Command and Parameters Command:
# 1. Download dataset to run rebar - 10 sec
rebar dataset download \
  --name sars-cov-2 \
  --tag 2023-11-30 \
  --output-dir dataset/2023-11-30

Parameters:
--name sars-cov-2: Input dataset name to grab
--tag 2023-11-30: Input date tag for the dataset
--output-dir dataset/2023-11-30: Output directory name to save the dataset to

Step 2. Run

Next, run the rebar run command using the newly created --dataset-dir and your initial aligned fasta file (--alignment) to begin the process of detecting any potential recombinant genomes in our input sequences. Output data again should be saved to a specified --output-dir.

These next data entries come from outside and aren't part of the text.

-- ==== Sys2Proof/Tests/Slice0.lean ====
section
/-! SUPPORT. Tests: commands that are not well formed, and for each statement a state and operands that meet its hypotheses. -/

open Sys2Proof Sys2Proof.Machine

namespace Sys2Proof.Tests

set_option Elab.async false

/-- A state with a field of a register set. -/
def withFld (s : State) (f : Fld) (v : Nat) : State := { s with dev := s.dev.wr f v }

/-- The state that an outcome answers. -/
def after (o : Host.Outcome State Fault Refusal) : Option State :=
  match o with
  | .next t => some t
  | _ => none

/-- A module in service: powered, clocked, READY, in FIELD, its meter supplied. -/
def upState : State :=
  let d : Dev := { pw := { on := true, pwrGood := true, modEn := true } }
  let d := ((d.wr GLB_STATUS_READY 1).wr SEC_LC_STATE_STATE 3).wr STR_LINK_STATUS_STATE 2
  { dev := d, meter := { powered := true } }

/-- The module in service with its device changed. -/
def up (f : Dev → Dev) : State := { upState with dev := f upState.dev }

/-! ### Commands that are not well formed: the check refuses each -/

/-- A packet with a payload of n bytes. -/
def packetOf (n : Nat) : Packet := ⟨false, false, 0, 0, 0xFFFF, 0, 0, n, 0, 0, 0, List.replicate n 0⟩

/-- A lane instruction at a tile and a slot. -/
def laneOn (tile slot : Nat) : LaneArgs := ⟨tile, slot, 0, false, 0, 0, 0, 0⟩

theorem test_wf_core : (Instr.wf (.ecallEnq 66), Instr.wf (.ecallEnq 65)) = (false, true) := by decide
theorem test_wf_tile : (Instr.wf (.l1InvalidateAllComplete 640), Instr.wf (.l1InvalidateAllComplete 639)) = (false, true) := by decide
theorem test_wf_physical_tile : (Instr.wf (.tileSelfTestEnd 0 168 0), Instr.wf (.tileSelfTestEnd 3 167 0)) = (false, true) := by decide
theorem test_wf_reef_die : (Instr.wf (.blockPlacement 4), Instr.wf (.blockPlacement 3)) = (false, true) := by decide
theorem test_wf_lane_tile : (Instr.wf (.intAdd (laneOn 640 0)), Instr.wf (.intAdd (laneOn 639 31))) = (false, true) := by decide
theorem test_wf_lane_slot : Instr.wf (.intAdd (laneOn 0 32)) = false := by decide
theorem test_wf_port : (Instr.wf (.ptpMessage 8 true 0), Instr.wf (.ptpMessage 7 true 0)) = (false, true) := by decide
theorem test_wf_pseudo_channel : (Instr.wf (.perBankRefresh 512 false false), Instr.wf (.perBankRefresh 511 false false)) = (false, true) := by decide
theorem test_wf_bank : (Instr.wf (.refreshManagementRequest 0 48), Instr.wf (.refreshManagementRequest 0 47)) = (false, true) := by decide
theorem test_wf_stack : (Instr.wf (.stackTemperatureRead 16 0), Instr.wf (.stackTemperatureRead 15 0)) = (false, true) := by decide
theorem test_wf_line : (Instr.wf (.rdShared 0 (2 ^ 33)), Instr.wf (.rdShared 67 (2 ^ 33 - 1))) = (false, true) := by decide
theorem test_wf_cache : Instr.wf (.rdShared 68 0) = false := by decide
theorem test_wf_agent : (Instr.wf (.offline 256), Instr.wf (.offline 255)) = (false, true) := by decide
theorem test_wf_error_cache : (Instr.wf (.cacheDataError 712 0 false), Instr.wf (.cacheDataError 711 0 false)) = (false, true) := by decide
theorem test_wf_atom_lane : (Instr.wf (.atom 0 0 [⟨0, true, 60, 0, 0⟩]), Instr.wf (.atom 0 0 [⟨0, true, 56, 0, 0⟩])) = (false, true) := by decide
theorem test_wf_die : (Instr.wf (.ctuSwitchover 6), Instr.wf (.ctuSwitchover 5)) = (false, true) := by decide
theorem test_wf_qid : (Instr.wf (.sqTail 8192 0), Instr.wf (.sqTail 8191 0)) = (false, true) := by decide
theorem test_wf_function : (Instr.wf (.functionDisable 6), Instr.wf (.functionDisable 5)) = (false, true) := by decide
theorem test_wf_vector : (Instr.wf (.interruptHoldoffExpiry 2048), Instr.wf (.interruptHoldoffExpiry 2047)) = (false, true) := by decide
theorem test_wf_link : (Instr.wf (.linkStepTimeout 19), Instr.wf (.linkStepTimeout 18)) = (false, true) := by decide
theorem test_wf_job : (Instr.wf (.jobEnd 16), Instr.wf (.jobEnd 15)) = (false, true) := by decide
theorem test_wf_channel : (Instr.wf (.dmaTailWrite 8 0), Instr.wf (.dmaTailWrite 7 0)) = (false, true) := by decide
theorem test_wf_cluster : (Instr.wf (.coreSelfTestEnd 0 9 0 0), Instr.wf (.coreSelfTestEnd 1 8 0 0)) = (false, true) := by decide
theorem test_wf_firmware_core : (Instr.wf (.firmwareCoreFailure 0 5), Instr.wf (.firmwareCoreFailure 1 4)) = (false, true) := by decide
theorem test_wf_control_die : (Instr.wf (.entropyHealthFailure 2), Instr.wf (.entropyHealthFailure 1)) = (false, true) := by decide
theorem test_wf_rail_failure : (Instr.wf (.converterStart (some 13)), Instr.wf (.converterStart (some 12))) = (false, true) := by decide
theorem test_wf_rail : (Instr.wf (.railFault 13), Instr.wf (.railFault 12)) = (false, true) := by decide
theorem test_wf_payload : Instr.wf (.nfpAck (packetOf 4097)) = false := by decide +kernel
theorem test_wf_data : Instr.wf (.straitWr 0 (List.replicate 4097 0) 0) = false := by decide +kernel

/-! ### Worked examples of the manual -/

/-- The placement of address 0x0012_3456_7890 (The Stacked Memory Pool, worked example). -/
theorem test_place : (placePc 0x1234567890, homeOf 0x1234567890, placeBank 0x1234567890, placeRow 0x1234567890, placeBurst 0x1234567890) = (220, 1, 42, 3106, 28) := by decide

/-- The next granule lies on the other pseudo-channel of the channel. -/
theorem test_place_next : placePc 0x1234567900 = 221 := by decide

/-- ARG0 of the row of that example (Tidemark, worked example). -/
theorem test_row_key : rowKey 220 42 3106 = 0x000000DC000A8C22 := by decide

/-- The check value that the CRC-32 of IEEE 802.3 has for the text 123456789. -/
theorem test_crc32 : crc32 [0x31, 0x32, 0x33, 0x34, 0x35, 0x36, 0x37, 0x38, 0x39] = 0xCBF43926 := by decide +kernel

/-- The OB4 element 1.5 under the scale code with exponent field 32 and mantissa field 1 is 3.75 (Number Formats, after R61). -/
theorem test_ob4_scale : Machine.Num.cmp (Machine.Num.mul (scaleValue 8 129) (elemValue 8 3)) (.fin false 15 (-2)) = .eq := by decide

/-- The digits 0, 1 and 2 of −1 + 2⁻²⁰ under E = 2, and 0 and 4 of 2.75 − 2⁻³⁶ (Number Formats, worked example). -/
theorem test_slice :
    (Machine.Num.slice (.fin true (2 ^ 20 - 1) (-20)) (.ofInt 2) 0, Machine.Num.slice (.fin true (2 ^ 20 - 1) (-20)) (.ofInt 2) 1, Machine.Num.slice (.fin true (2 ^ 20 - 1) (-20)) (.ofInt 2) 2,
     Machine.Num.slice (.fin false (11 * 2 ^ 34 - 1) (-36)) (.ofInt 2) 0, Machine.Num.slice (.fin false (11 * 2 ^ 34 - 1) (-36)) (.ofInt 2) 4) = (-16, 0, 1, 44, -1) := by decide +kernel

/-! ### Witnesses -/


/-- A launch in the sequencers at slot 0 of a program of 4 slots, with a constant buffer of 256 bytes. -/
def seqUp (f : Seq → Seq) : State := up fun d => { d with
  fe := { d.fe with contexts := [⟨1, 0, 0, 0, 0, none⟩] }
  seq := f { imem := [0, 0, 0, 0], cmem := List.replicate 256 0,
             launch := some ⟨1, 1, 0, none, true, true, none⟩ } }

/-- A slot that always executes: X1 from X2 and X3. -/
def slot : SeqArgs := ⟨false, 0, 1, 2, 3, 0, 0⟩

/-- A matrix part on INT8: D1 is 1 × 64 and D2 64 × 1, both at byte 0 of a local store of two segments. -/
def aopState : State :=
  let s := seqUp fun q => { q with imem := List.replicate 8 0, d := [(1, BitVec.ofNat 256 (2 ^ 214 + 2 ^ 96 * 64 + 2 ^ 80 + 2 ^ 64 * 64)), (2, BitVec.ofNat 256 (2 ^ 214 + 2 ^ 96 + 2 ^ 80 * 64 + 2 ^ 64))] }
  { s with dev := { s.dev with tiles := { s.dev.tiles with split := 2 } } }
def aopWord : AopArgs := ⟨BitVec.ofNat 64 (2 ^ 50 + 2 ^ 42 + 2 ^ 36 + 2 * 2 ^ 30), BitVec.ofNat 64 (64 * 2 ^ 16), 0, 0⟩

/-- A launch of context 1 from queue 7, with the device-owned queue 9, fence 4 and X2 as given. -/
def enqState (x2 : Word) : State :=
  let s := seqUp fun q => { q with x := [(2, x2), (3, 9)] }
  let d := { s.dev with fe := { s.dev.fe with
    ops := [⟨1, 7, 1, 1, .running, 0, none, [], none, [], 0, 0xFFFF, none, false, true, 0, true⟩]
    fences := [⟨4, 1, some 7, false⟩]
    queues := [⟨9, 0, 0, 0, 0, 0, 0, 0, 0, none, [], none, false⟩] } }
  { s with dev := (d.wr (FE_Q_STATE_DEVICE_OWNED 9) 1).wr (FE_Q_STATE_TAG 9) 1 }

/-- The launch in a mirroring windward whose tally set 0 is empty. -/
def tallyState : State := withFld (seqUp id) TWN_STATUS_STATE 3

/-- A dispatched array launch of context 1, whose address space maps a page onto an image of one slot. -/
def launchState (l : Option SeqLaunch) : State := withFld (up fun d => { d with
  seq := { launch := l }
  pool := { d.pool with hbm := [(2 ^ 21, 0x4C), (2 ^ 21 + 1, 0x5A), (2 ^ 21 + 4, 1)] }
  ctu := { d.ctu with tlb := [⟨1, 0, 4096, 2 ^ 21 + 3, 0, false⟩] }
  fe := { d.fe with
    contexts := [⟨1, 0, 0, 0, 0, none⟩]
    ops := [⟨1, 7, 1, 1, .dispatched, 0, none, [], none, [], 0, 0xFFFF, none, false, true, 0, true⟩] } }) REEF_STATUS_OWNER_TAG 1

/-- Context 1 owns the Reef with an array operation of queue 7 in flight, and has a saved state; context 2 waits. -/
def handState (h : Handover) (l : Option SeqLaunch) : State :=
  let s := up fun d => { d with
    seq := { launch := l }
    tiles := { d.tiles with handover := h, waiting := [2], saved := [⟨1, {}, 4, 1, 0, 64, 3, [(5, 7)], [], [], [], [], {}⟩] }
    fe := { d.fe with contexts := [⟨1, 0, 0, 0, 0, none⟩, ⟨2, 1, 0, 0, 0, none⟩],
                      ops := [⟨1, 7, 1, 1, .dispatched, 0, none, [], none, [], 0, 0xFFFF, none, false, true, 0, true⟩] } }
  { s with dev := ((s.dev.wr REEF_HANDOVER_SLICE 5).wr REEF_STATUS_OWNER_VALID 1).wr REEF_STATUS_OWNER_TAG 1 }

/-- Die 1 with tile 0 ACTIVE, mapped to logical tile 160, and tile 1 in a state and in test; rotation is on. -/
def tileState (a b : Nat) : State :=
  let s := up fun d => { d with tiles := { d.tiles with testing := [(193, 0)] } }
  { s with dev := ((s.dev.wr (REEF_PTS_STATE 1 0) (a + 4 * b)).wr (tmapFld 160) (tileCoord 1 0)).wr REEF_ROT_CTRL_ENABLE 1 }

/-- A launch of one block of one group on tile 2, slot 0, at an instruction of 8; V4 and V6 of lane 1 hold 7 and 5. -/
def laneStateAt (pc : Nat) : State := up fun d => { d with
  tiles := { d.tiles with split := 4, pool := 2 }
  fe := { d.fe with contexts := [⟨1, 0, 0, 0, 0, none⟩],
                    ops := [⟨1, 7, 2, 1, .running, 0, none, [], none, [], 0, 0xFFFF, none, false, true, 0, true⟩] }
  thr := { launches := [⟨1, 1, 0, 16, 1, false, 3, [], 8, 0, 1024, 1, 1, [2], 100, List.replicate 64 9, none, false⟩]
           blocks := [⟨1, 0, 2, 262144, none⟩]
           groups := [⟨1, 0, 2, 0, 0, [⟨pc, 3, .ready⟩], 0⟩]
           v := [((2 * 32 * 32 + 1) * 256 + 4, 7), ((2 * 32 * 32 + 1) * 256 + 6, 5)] } }
def laneState : State := laneStateAt 1
/-- V2 from V4, V6 and V8, on every lane. -/
def laneArgs (func : BitVec 8) : LaneArgs := ⟨2, 0, func, false, 0, 2, 4, 0x06080000⟩
def laneAt : Issue :=
  ⟨⟨1, 0, 2, 0, 0, [⟨1, 3, .ready⟩], 0⟩,
   ⟨1, 1, 0, 16, 1, false, 3, [], 8, 0, 1024, 1, 1, [2], 100, List.replicate 64 9, none, false⟩, ⟨1, 3, .ready⟩⟩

Command and Parameters Command:
# 2. Run rebar detection - 2 minutes
rebar run \
  --dataset-dir dataset/2023-11-30 \
  --alignment aligned.fasta \
  --output-dir rebar_recombination

Parameters:
--dataset-dir dataset/2023-11-30: Input SARS-CoV-2 dataset downloaded in the prior step
--alignment aligned.fasta: Input aligned fasta file all the way back from augur align
--output-dir rebar_recombination: Output directory for rebar to save to

Step 3. Plot

Finally, run rebar plot to create visualizations of the potential recombinants detected using the previous output --run-dir and the --annotations file found in your downloaded rebar dataset from step 1 (hint: This file is called annotations.tsv).

Command and Parameters Command:
# 3. Plot rebar detections - 5 sec
rebar plot \
  --run-dir rebar_recombination \
  --annotations dataset/2023-11-30/annotations.tsv

Parameters:
--run-dir rebar_recombination: Input directory containing rebar run results to be used for plotting
--annotations dataset/2023-11-30/annotations.tsv: Input annotations file containing a table of genome annotations to add to the plot

Questions

Now view the PNG images produced by Rebar (found in rebar_recombination/plots) and answer the following questions for the XB, XD, and XF recombinants detected:

Q13: What lineages comprise the recombinant?

Q14: In which genes do recombination break points occur?

With the knowledge of which samples were detected as recombinants along with which lineages make up their recombination, look back at the time tree and find the detected recombinant samples (hint: Colour by who_clade).

Q:15 Where do the the XD and XF recombinant samples place on the phylogeny? Are they located where you’d expect based on their components? Would you expect their placement to be accurate?